Tu demandes : Qu’est-ce que le mal ? C’est de céder à ce qu’on appelle maux, et de livrer lâchement cette indépendance pour laquelle il faut tout souffrir. C’en est fait de l’indépendance, si on ne brave les vaines menaces qui nous imposent leur joug. On ne mettrait pas en problème ce qui convient à l’homme courageux, si l’on savait ce que c’est que courage. Ce n’est point témérité irréfléchie ni amour des périls, ni manie de rechercher ce que tous redoutent ; c’est la science de distinguer ce qui est mal et ce qui ne l’est pas. Le courage n’excelle pas moins à se protéger lui-même qu’à supporter ces choses qui ont une fausse apparence de maux. « Mais enfin, si le fer est levé sur la tête de l’homme courageux ou va creusant tour à tour telle et telle partie de son corps ; s’il voit rouler sur ses genoux ses entrailles ; si par intervalles, pour qu’il sente mieux ses tortures, on revient à la charge ; si de ses viscères, de ses plaies ressuyées on tire encore de nouveau sang10, n’éprouve-t-il, dis-moi, ni crainte ni douleur ? » Il souffre sans doute, car le plus grand courage ne dépouille point la sensation physique ; mais il ne craint pas, il n’est pas vaincu, il regarde d’en haut ses souffrances. Veux-tu savoir quel esprit l’anime ? Celui d’un ami exhortant son ami malade.

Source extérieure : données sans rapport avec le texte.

/-- One element reduced (R131): RED 1 add, 2 min, 3 max. -/
def redElem (red ef o b : Nat) : Nat :=
  let op := if red = 1 then 10 else if red = 2 then 11 else 12
  match ef with
  | 12 => atomFloat op 0 (o % 2 ^ 32) (b % 2 ^ 32) + 2 ^ 32 * atomFloat op 0 (o / 2 ^ 32) (b / 2 ^ 32)
  | 13 => atomFloat op 1 (o % 2 ^ 64) (b % 2 ^ 64) + 2 ^ 64 * atomFloat op 1 (o / 2 ^ 64) (b / 2 ^ 64)
  | k => atomFloat op k o b

/-- A reduction whose grouping the device chooses (R5, R131). -/
def redFree (fuel : Nat) (s : State) (red ef : Nat) (xs : List Nat) : Nat × State :=
  match fuel, xs with
  | _, [] => (0, s)
  | _, [x] => (x, s)
  | 0, x :: _ => (x, s)
  | _, [x, y] => (redElem red ef x y, s)
  | n + 1, xs =>
    let a := choose s xs.length
    let x := xs.getD a.1 0
    let rest := xs.eraseIdx a.1
    let b := choose a.2 rest.length
    redFree n b.2 red ef (redElem red ef x (rest.getD b.1 0) :: rest.eraseIdx b.1)

/-- The elements of a row. -/
def rowElems (es : Nat) (bs : List Byte) : List Nat := unpackBits (8 * es) (bs.length / es) (leNat bs)

/-- A row of elements as bytes. -/
def elemBytes (es : Nat) (xs : List Nat) : List Byte := xs.flatMap (leBytes es)

/-- Reduces columns of a MERGE. -/
def mergeCols (s : State) (red ef : Nat) (old : List Nat) (srcs : List (List Nat)) (k : Nat) : List Nat × State :=
  match old with
  | [] => ([], s)
  | x :: rest =>
    let r := redFree (srcs.length + 1) s red ef (x :: srcs.map fun y => y.getD k 0)
    let q := mergeCols r.2 red ef rest srcs (k + 1)
    (r.1 :: q.1, q.2)

/-- The index of a row: none for a null one, which reads as 0, or for one that has not been read. -/
def RunCmd.entry (r : RunCmd) (c : UCmd) (row : Nat) : Option Nat :=
  if c.idn || c.op == 1 then some row
  else match mget r.index row 0 with
    | 0 => none
    | k + 1 => some k

/-- The rows whose indices a row still needs (R131): of a MERGE every row. -/
def RunCmd.unread (r : RunCmd) (c : UCmd) (row : Nat) : List Nat :=
  if c.op = 1 ∨ c.idn then []
  else (if c.op = 4 then List.range c.rows else [row]).filter fun k => !mhas r.index k

/-- The rows of a MERGE with the index of a row. -/
def RunCmd.alike (r : RunCmd) (c : UCmd) (row : Nat) : List Nat :=
  (List.range c.rows).filter fun k => r.entry c k == r.entry c row

/-- The source of a row, whose index has been read: address and bytes of each run (R129 to R131). -/
def RunCmd.source (r : RunCmd) (c : UCmd) (row : Nat) : List (Int × Nat) :=
  match c.op, r.entry c row with
  | 1, _ =>
    if c.pln then planeSource c
    else if c.trn then (List.range c.rows).map fun i => (c.src + i * c.sstr + row * umEs c.ef, umEs c.ef)
    else [(c.src + row * c.sstr, c.rowBytes)]
  | 2, some k => [(c.src + k * c.sstr, c.rowBytes)]
  | 3, some _ => [(c.src + row * c.sstr, c.rowBytes)]
  | 4, some _ => (List.range c.w38).flatMap fun cp => (r.alike c row).map fun k => (c.src + cp * c.cstr + k * c.sstr, c.rowBytes)
  | _, _ => []

/-- Where a row goes. -/
def RunCmd.dest (r : RunCmd) (c : UCmd) (row : Nat) : Int :=
  c.dst + (if c.op ≥ 3 then (r.entry c row).getD 0 else row) * c.dstr

/-- A run in the units of R102: place in the row, address, bytes. -/
def cutRun (pos : Nat) (a : Int) (n : Nat) : List (Nat × Nat × Nat) :=
  (blockPieces 8 (n / 8 + 2) (umAddr a) n).map fun x => (pos + (x.1 - umAddr a), x.1, x.2)

/-- Runs in the units of R102. -/
def cutRuns (pos : Nat) (runs : List (Int × Nat)) : List (Nat × Nat × Nat) :=
  match runs with
  | [] => []
  | x :: rest => cutRun pos x.1 x.2 ++ cutRuns (pos + x.2) rest

/-- The pieces in which a row is written: place and bytes. A MERGE writes it as one, and a reducing SCATTER by element
(R131). -/
def RunCmd.pieces (r : RunCmd) (c : UCmd) (row : Nat) : List (Nat × Nat) :=
  if c.op ≥ 3 ∧ r.entry c row = none then []
  else if c.op = 4 then [(0, c.rowBytes)]
  else if c.red ≠ 0 then (List.range c.cols).map fun k => (k * umEs c.ef, umEs c.ef)
  else (cutRun 0 (r.dest c row) c.rowBytes).map fun x => (x.1, x.2.2)

/-- A row that is being moved. -/
def RunCmd.buf (r : RunCmd) (row : Nat) : RowBuf := mget r.bufs row ⟨[], []⟩

/-- What Umber can do next for a row: read an index, read a unit of the source, write a piece. -/
inductive RowAct where
  | index (k : Nat)
  | read (pos a n : Nat)
  | write (pos n : Nat)
  deriving DecidableEq, Repr

/-- Another row of a SCATTER without reduction that has the same index is being written: the destination row ends holding one whole
source row (R131). -/
def RunCmd.contested (r : RunCmd) (c : UCmd) (row : Nat) : Bool :=
  c.op == 3 && c.red == 0 && r.bufs.any fun b =>
    b.1 != row && !b.2.put.isEmpty && !mhas r.written b.1 && r.entry c b.1 == r.entry c row

/-- The source bytes that a piece is made of have been read: its own places, or every place of an image or a MERGE; a null index
of a GATHER needs none. -/
def RunCmd.mayPut (r : RunCmd) (c : UCmd) (row : Nat) (x : Nat × Nat) : Bool :=
  let src := r.source c row
  if r.contested c row then false
  else if src.isEmpty then true
  else if c.pln ∨ c.op = 4 then decide ((src.map Prod.snd).foldl (· + ·) 0 ≤ (r.buf row).got.length)
  else (rangeFrom x.1 x.2).all (mhas (r.buf row).got)

/-- The pieces of a row that are not written. -/
def RunCmd.left (r : RunCmd) (c : UCmd) (row : Nat) : List (Nat × Nat) :=
  (r.pieces c row).filter fun x => !(r.buf row).put.contains x.1

/-- What Umber can do next for a row (R122). -/
def RunCmd.acts (r : RunCmd) (c : UCmd) (row : Nat) : List RowAct :=
  if !(r.unread c row).isEmpty then (r.unread c row).map .index
  else
    (((cutRuns 0 (r.source c row)).filter fun x => !mhas (r.buf row).got x.1).map fun x => RowAct.read x.1 x.2.1 x.2.2)
    ++ ((r.left c row).filter (r.mayPut c row)).map fun x => .write x.1 x.2

/-- The reads of a row's source, a run each. -/
def runReads (pos : Nat) (runs : List (Int × Nat)) : List RowAct :=
  match runs with
  | [] => []
  | x :: rest => (if x.2 = 0 then [] else [.read pos (umAddr x.1) x.2]) ++ runReads (pos + x.2) rest

/-- What Umber does for a row where it does at once what it can: the indices, then the runs of the source, then the row as one
write, in which a block of a converted page that it covers is encoded afresh (R72). -/
def RunCmd.bulk (r : RunCmd) (c : UCmd) (row : Nat) : List RowAct :=
  let left := r.left c row
  if !(r.unread c row).isEmpty then (r.unread c row).map .index
  else if (r.buf row).got.isEmpty && (r.source c row).any (·.2 != 0) then runReads 0 (r.source c row)
  else if (r.buf row).put.isEmpty && !left.isEmpty && left.all (r.mayPut c row) then [.write 0 c.rowBytes]
  else r.acts c row

/-- A source byte of a row, the imaginary sign of its element inverted where CONJ is set (R129). -/
def RunCmd.byte (r : RunCmd) (c : UCmd) (row k : Nat) : Byte :=
  let b := mget (r.buf row).got k 0
  if c.conj ∧ k % umEs c.ef = umEs c.ef - 1 ∧ mhas (r.buf row).got k then b ^^^ 0x80 else b

/-- The bytes of a piece, before any reduction. -/
def RunCmd.out (r : RunCmd) (c : UCmd) (row pos n : Nat) : List Byte :=
  if c.pln then
    ((planeImage c ((List.range (((planeSource c).map Prod.snd).foldl (· + ·) 0)).map fun k => mget (r.buf row).got k 0)).drop pos).take n
  else (rangeFrom pos n).map (r.byte c row)

/-- A piece is written (R131): as it is, reduced into what is there, or, of a MERGE, the whole row. -/
def rowPut (s : State) (u : Acc) (c : UCmd) (r : RunCmd) (row pos n : Nat) : Except Perf State :=
  let es := umEs c.ef
  let at_ : Int := umAddr (r.dest c row) + pos
  if c.op = 3 ∧ c.red ≠ 0 then do
    let (old, s) ← umRead s u c.dsp at_ n
    umWrite s u c.dsp c.rel at_
      (elemBytes es (((rowElems es old).zip (rowElems es (r.out c row pos n))).map fun x => redElem c.red c.ef x.1 x.2))
  else if c.op = 4 then do
    let (old, s) ← umRead s u c.dsp at_ n
    let srcs := (List.range (c.w38 * (r.alike c row).length)).map fun k => rowElems es (r.out c row (k * n) n)
    let m := mergeCols s c.red c.ef (rowElems es old) srcs 0
    umWrite m.2 u c.dsp c.rel at_ (elemBytes es m.1)
  else umWrite s u c.dsp c.rel at_ (r.out c row pos n)

/-- One act for a row. -/
def rowAct (s : State) (u : Acc) (c : UCmd) (r : RunCmd) (row : Nat) (act : RowAct) : Except Perf (RunCmd × State) :=
  let keep (b : RowBuf) : RunCmd := { r with bufs := mset r.bufs row b }
  let b := r.buf row
  match act with
  | .index k => do
    let (i, s) ← umIndex s u c k
    .ok ({ r with index := mset r.index k (i.elim 0 (· + 1)) }, s)
  | .read pos a n => do
    let (bs, s) ← umRead s u c.ssp a n
    .ok (keep { b with got := ((rangeFrom pos n).zip bs).foldl (fun m x => mset m x.1 x.2) b.got }, s)
  | .write pos n => do
    let s ← rowPut s u c r row pos n
    .ok (keep { b with put := ((r.pieces c row).map Prod.fst).filter (fun k => decide (pos ≤ k) && decide (k < pos + n)) ++ b.put }, s)

/-- Acts for a row, one after another without a step of others between. -/
def rowActs (s : State) (u : Acc) (c : UCmd) (r : RunCmd) (row : Nat) (acts : List RowAct) : Except Perf (RunCmd × State) :=
  match acts with
  | [] => .ok (r, s)
  | act :: rest => do
    let x ← rowAct s u c r row act
    rowActs x.2 u c x.1 row rest

/-- A row, or the rows of a MERGE with its index, of which nothing is left to write, is written: with 0 for a null index, else the
index plus 1. -/
def rowDone (c : UCmd) (row : Nat) (r : RunCmd) : RunCmd :=
  if (r.unread c row).isEmpty && (r.left c row).isEmpty then
    let v := (r.entry c row).elim 0 (· + 1)
    let rows := if c.op = 4 ∧ v ≠ 0 then r.alike c row else [row]
    { r with written := rows.foldl (fun m k => mset m k v) r.written, bufs := mdel r.bufs row }
  else r

/-- A step of a running command for one of its rows (R122, R124, R129 to R131), of the device's choice: one act, or as many as
can be done at once; nothing when the row is not one to write. -/
def umberStep (op tk slot seq row : Nat) (s : State) : Res :=
  match runningCmd s tk slot seq with
  | none => .next s
  | some r =>
    let c := ucmd r.words
    if c.op ≠ op ∨ row ≥ c.total ∨ mhas r.written row then .next s
    else
      let acts := r.acts c row
      let whole := choose s 2
      let pick := choose whole.2 acts.length
      let todo := if whole.1 = 0 then (r.bulk c row, whole.2) else ((acts[pick.1]?).toList, pick.2)
      match rowActs todo.2 (umberAcc s tk slot seq) c r row todo.1 with
      | .ok x => .next (dropHeld (modRun x.2 tk slot seq fun _ => rowDone c row x.1) (getTeam s tk).part (.umber tk slot seq))
      | .error p => .next (umberStop todo.2 tk slot seq p)

/-- UMBER_COPY (R129, R130): a destination row is written. -/
def execUmberCopy (tm slot seq row : Nat) (s : State) : Res := umberStep 1 tm slot seq row s

/-- UMBER_GATHER (R131): a destination row is written, with zeros for a null index. -/
def execUmberGather (tm slot seq row : Nat) (s : State) : Res := umberStep 2 tm slot seq row s

/-- UMBER_SCATTER (R131): a source row is written to the row its index names, or reduced into it. -/
def execUmberScatter (tm slot seq row : Nat) (s : State) : Res := umberStep 3 tm slot seq row s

« Ce qui est un mal est nuisible ; ce qui nuit fait que l’homme vaut moins : ni la douleur, ni la pauvreté n’altèrent ses mérites ; donc elles ne sont point des maux. » Cette proposition, nous dit-on, est fausse ; car il y a telle chose qui peut nuire à l’homme sans qu’il en vaille moins. La tempête et les mauvais temps nuisent au pilote, et ne lui ôtent rien de son talent.